• _YOUR GOAL_
Using the records below, output the stretch that opens with the line containing "be fetched: Illegal" and closes with the line containing "else if s.flagU", exactly and including both lines, with nothing more.

*** PROVIDED RECORDS

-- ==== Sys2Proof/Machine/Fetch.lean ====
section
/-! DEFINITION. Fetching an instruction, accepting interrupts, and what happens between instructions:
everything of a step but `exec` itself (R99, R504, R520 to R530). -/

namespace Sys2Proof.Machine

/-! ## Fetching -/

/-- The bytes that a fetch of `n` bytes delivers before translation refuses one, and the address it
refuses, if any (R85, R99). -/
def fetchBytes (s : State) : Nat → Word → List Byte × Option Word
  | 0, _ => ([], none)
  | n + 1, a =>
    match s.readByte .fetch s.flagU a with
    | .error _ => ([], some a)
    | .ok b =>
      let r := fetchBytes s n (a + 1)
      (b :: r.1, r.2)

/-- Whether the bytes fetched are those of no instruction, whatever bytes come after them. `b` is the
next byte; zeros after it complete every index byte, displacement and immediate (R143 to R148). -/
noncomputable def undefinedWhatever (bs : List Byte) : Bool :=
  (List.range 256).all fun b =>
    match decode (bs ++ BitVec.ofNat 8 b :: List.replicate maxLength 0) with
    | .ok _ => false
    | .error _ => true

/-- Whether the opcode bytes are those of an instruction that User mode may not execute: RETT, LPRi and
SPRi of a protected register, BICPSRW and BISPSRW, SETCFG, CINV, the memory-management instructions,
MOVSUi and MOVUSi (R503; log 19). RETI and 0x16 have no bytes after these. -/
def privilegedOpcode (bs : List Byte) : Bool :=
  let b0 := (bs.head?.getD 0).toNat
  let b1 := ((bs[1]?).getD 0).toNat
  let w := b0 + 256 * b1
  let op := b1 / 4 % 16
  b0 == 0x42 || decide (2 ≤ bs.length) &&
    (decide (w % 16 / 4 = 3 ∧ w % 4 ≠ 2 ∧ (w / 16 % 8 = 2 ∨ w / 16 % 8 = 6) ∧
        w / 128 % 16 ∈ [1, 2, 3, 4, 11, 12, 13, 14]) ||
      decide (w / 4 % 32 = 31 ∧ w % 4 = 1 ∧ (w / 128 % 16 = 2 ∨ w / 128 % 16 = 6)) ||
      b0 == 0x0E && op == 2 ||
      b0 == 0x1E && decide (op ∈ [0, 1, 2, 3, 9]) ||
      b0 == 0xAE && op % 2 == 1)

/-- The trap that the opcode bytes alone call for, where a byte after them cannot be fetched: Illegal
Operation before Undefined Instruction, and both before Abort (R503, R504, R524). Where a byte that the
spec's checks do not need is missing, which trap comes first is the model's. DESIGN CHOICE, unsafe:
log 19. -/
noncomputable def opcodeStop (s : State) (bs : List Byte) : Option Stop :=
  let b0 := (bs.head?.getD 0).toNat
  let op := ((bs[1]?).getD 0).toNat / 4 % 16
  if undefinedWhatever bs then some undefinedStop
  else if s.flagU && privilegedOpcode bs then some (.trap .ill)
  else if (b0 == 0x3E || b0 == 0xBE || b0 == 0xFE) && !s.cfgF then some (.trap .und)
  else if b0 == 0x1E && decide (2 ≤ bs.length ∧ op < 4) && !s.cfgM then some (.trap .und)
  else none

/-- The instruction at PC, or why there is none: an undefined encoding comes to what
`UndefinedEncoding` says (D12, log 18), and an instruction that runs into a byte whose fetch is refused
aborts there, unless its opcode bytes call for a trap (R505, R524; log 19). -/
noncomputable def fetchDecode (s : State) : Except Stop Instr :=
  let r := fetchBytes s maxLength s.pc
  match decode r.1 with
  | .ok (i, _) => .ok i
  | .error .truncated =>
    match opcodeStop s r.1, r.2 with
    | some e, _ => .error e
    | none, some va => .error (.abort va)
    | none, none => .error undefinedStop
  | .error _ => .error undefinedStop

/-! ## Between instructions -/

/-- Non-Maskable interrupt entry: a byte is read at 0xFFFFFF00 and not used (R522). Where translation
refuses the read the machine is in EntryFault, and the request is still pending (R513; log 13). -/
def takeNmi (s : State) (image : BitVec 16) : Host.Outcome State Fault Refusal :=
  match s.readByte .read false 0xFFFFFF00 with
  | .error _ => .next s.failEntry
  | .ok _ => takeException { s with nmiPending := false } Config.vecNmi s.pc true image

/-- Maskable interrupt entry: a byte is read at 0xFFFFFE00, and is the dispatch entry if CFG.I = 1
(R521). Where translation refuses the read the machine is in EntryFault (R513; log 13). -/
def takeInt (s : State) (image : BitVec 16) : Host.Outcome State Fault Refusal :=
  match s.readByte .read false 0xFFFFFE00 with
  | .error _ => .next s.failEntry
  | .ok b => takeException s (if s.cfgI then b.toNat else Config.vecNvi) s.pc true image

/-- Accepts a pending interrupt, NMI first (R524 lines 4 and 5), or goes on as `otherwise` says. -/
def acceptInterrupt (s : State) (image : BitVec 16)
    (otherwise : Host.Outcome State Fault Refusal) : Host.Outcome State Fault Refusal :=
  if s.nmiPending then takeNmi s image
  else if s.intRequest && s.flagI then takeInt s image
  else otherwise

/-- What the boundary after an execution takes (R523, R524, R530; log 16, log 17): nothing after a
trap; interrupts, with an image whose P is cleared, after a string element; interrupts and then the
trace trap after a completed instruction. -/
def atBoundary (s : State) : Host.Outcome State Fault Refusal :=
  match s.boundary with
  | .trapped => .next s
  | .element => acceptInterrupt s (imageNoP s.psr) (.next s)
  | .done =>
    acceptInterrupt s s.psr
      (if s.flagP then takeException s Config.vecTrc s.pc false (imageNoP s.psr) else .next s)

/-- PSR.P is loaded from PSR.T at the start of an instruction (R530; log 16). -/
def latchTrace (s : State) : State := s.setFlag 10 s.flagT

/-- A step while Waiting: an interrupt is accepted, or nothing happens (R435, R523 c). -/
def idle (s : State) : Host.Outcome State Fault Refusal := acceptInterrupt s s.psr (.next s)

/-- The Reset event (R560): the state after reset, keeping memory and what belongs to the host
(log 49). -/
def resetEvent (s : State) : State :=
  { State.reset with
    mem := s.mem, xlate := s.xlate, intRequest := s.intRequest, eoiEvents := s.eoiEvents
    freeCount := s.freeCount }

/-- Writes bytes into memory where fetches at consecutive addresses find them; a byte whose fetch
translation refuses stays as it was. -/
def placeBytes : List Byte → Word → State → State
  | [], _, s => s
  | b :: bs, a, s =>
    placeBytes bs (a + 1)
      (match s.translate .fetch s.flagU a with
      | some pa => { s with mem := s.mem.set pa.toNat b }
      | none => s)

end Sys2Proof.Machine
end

******
*** PROVIDED RECORDS

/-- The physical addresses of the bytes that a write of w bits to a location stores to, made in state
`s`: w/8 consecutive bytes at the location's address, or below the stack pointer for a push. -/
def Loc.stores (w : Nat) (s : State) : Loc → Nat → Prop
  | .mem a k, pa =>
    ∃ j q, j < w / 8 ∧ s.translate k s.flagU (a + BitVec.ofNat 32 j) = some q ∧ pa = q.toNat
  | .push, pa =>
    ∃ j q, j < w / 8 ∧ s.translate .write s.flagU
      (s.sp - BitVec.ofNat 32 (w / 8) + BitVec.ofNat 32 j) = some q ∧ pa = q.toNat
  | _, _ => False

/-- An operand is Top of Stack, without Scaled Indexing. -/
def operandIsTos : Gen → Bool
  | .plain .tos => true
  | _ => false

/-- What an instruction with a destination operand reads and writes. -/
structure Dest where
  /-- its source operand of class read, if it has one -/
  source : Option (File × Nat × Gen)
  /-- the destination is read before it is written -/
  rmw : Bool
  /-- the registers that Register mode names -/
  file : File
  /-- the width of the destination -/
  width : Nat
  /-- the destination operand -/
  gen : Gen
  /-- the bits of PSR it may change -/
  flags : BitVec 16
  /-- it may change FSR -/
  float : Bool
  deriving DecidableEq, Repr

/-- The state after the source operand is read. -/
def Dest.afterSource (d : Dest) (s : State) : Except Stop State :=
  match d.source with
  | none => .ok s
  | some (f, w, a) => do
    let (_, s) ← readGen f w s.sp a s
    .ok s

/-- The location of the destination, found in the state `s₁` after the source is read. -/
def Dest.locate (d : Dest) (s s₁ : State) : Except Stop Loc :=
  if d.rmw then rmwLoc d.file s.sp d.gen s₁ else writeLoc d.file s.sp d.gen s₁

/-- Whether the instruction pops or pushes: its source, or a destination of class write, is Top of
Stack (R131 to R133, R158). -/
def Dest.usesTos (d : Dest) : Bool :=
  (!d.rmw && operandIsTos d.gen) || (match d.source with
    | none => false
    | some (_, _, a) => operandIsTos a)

******
*** PROVIDED RECORDS

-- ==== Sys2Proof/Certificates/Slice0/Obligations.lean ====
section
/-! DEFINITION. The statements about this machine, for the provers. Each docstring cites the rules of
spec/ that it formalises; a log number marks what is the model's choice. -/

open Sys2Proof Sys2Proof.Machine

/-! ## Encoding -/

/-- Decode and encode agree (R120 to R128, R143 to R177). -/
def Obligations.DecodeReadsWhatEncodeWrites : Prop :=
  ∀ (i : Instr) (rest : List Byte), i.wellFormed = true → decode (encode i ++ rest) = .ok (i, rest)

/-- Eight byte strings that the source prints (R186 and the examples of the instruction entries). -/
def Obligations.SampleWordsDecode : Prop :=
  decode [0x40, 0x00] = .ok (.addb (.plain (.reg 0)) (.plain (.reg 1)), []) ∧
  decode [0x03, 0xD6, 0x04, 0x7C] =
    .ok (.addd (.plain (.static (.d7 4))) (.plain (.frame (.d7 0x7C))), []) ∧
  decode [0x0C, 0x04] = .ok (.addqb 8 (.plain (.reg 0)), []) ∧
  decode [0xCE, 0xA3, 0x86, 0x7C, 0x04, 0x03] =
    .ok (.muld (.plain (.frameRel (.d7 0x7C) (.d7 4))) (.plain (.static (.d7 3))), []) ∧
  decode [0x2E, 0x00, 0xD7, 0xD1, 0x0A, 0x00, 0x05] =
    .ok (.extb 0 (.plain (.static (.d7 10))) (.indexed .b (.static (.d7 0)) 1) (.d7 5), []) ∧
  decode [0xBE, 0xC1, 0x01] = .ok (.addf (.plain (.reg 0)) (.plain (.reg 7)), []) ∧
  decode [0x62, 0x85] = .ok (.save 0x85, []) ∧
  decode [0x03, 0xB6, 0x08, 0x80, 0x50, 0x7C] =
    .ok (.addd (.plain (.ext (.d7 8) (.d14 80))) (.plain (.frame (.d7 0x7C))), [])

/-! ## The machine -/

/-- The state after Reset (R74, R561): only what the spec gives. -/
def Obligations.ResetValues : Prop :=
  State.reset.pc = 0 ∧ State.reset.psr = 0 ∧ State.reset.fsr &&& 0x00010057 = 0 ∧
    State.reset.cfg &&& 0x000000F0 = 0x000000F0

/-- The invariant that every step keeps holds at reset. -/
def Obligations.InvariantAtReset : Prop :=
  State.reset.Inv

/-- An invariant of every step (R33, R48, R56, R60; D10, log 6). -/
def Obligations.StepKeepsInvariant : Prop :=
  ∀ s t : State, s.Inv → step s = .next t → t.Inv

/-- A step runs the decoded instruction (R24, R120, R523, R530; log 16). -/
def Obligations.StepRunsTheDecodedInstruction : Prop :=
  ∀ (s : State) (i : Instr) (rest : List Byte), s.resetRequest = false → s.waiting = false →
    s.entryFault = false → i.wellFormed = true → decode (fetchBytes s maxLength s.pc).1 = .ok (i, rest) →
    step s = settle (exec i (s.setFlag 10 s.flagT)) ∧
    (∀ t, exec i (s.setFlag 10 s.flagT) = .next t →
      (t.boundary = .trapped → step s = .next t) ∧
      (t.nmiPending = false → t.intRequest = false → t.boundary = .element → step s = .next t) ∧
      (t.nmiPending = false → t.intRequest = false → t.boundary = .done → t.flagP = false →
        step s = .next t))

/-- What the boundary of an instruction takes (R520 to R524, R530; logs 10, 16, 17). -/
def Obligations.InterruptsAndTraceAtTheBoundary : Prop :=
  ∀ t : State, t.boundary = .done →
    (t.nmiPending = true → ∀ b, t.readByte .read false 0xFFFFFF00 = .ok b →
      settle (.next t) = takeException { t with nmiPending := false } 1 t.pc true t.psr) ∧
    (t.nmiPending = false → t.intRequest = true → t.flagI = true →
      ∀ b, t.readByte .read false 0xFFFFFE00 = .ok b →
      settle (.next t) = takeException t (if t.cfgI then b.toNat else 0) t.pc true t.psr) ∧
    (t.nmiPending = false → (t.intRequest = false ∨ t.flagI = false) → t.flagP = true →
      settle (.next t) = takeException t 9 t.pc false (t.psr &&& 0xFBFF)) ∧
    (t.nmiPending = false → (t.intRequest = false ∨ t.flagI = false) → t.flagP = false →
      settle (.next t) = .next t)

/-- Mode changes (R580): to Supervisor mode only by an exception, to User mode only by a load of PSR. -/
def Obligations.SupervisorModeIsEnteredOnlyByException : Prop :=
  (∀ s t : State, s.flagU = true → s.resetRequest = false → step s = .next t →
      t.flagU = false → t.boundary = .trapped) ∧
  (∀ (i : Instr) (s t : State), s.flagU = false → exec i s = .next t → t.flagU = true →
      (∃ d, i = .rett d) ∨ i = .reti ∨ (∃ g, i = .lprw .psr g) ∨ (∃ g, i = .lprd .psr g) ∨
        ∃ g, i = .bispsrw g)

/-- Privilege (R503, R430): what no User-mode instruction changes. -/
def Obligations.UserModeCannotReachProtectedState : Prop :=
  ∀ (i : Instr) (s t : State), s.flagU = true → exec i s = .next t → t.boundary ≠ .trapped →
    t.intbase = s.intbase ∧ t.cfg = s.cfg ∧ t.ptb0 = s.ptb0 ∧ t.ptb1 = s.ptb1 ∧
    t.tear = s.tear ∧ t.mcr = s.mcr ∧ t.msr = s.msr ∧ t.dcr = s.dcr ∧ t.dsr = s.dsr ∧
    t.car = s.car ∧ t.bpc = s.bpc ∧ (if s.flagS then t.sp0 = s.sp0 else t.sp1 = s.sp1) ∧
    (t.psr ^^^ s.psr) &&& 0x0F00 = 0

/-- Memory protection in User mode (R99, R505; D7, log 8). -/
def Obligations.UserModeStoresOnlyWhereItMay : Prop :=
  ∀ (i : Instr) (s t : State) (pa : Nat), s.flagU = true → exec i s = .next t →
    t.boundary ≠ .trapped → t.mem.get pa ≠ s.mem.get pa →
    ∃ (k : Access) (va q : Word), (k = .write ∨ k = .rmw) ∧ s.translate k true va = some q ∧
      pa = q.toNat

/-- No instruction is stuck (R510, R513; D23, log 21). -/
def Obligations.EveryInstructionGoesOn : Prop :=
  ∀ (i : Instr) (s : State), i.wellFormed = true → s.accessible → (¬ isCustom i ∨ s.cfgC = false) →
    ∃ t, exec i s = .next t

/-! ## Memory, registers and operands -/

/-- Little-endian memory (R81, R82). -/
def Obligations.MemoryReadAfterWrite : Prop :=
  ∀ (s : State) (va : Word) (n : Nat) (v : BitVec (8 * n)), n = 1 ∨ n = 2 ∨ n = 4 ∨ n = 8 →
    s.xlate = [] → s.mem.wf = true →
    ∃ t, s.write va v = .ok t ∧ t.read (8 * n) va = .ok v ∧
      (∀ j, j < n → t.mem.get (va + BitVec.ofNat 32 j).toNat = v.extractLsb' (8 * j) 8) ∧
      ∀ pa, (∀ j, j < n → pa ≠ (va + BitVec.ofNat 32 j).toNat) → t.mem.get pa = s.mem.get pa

******

• _WRITTEN REPLY_
/-- The trap that the opcode bytes alone call for, where a byte after them cannot be fetched: Illegal
Operation before Undefined Instruction, and both before Abort (R503, R504, R524). Where a byte that the
spec's checks do not need is missing, which trap comes first is the model's. DESIGN CHOICE, unsafe:
log 19. -/
noncomputable def opcodeStop (s : State) (bs : List Byte) : Option Stop :=
  let b0 := (bs.head?.getD 0).toNat
  let op := ((bs[1]?).getD 0).toNat / 4 % 16
  if undefinedWhatever bs then some undefinedStop
  else if s.flagU && privilegedOpcode bs then some (.trap .ill)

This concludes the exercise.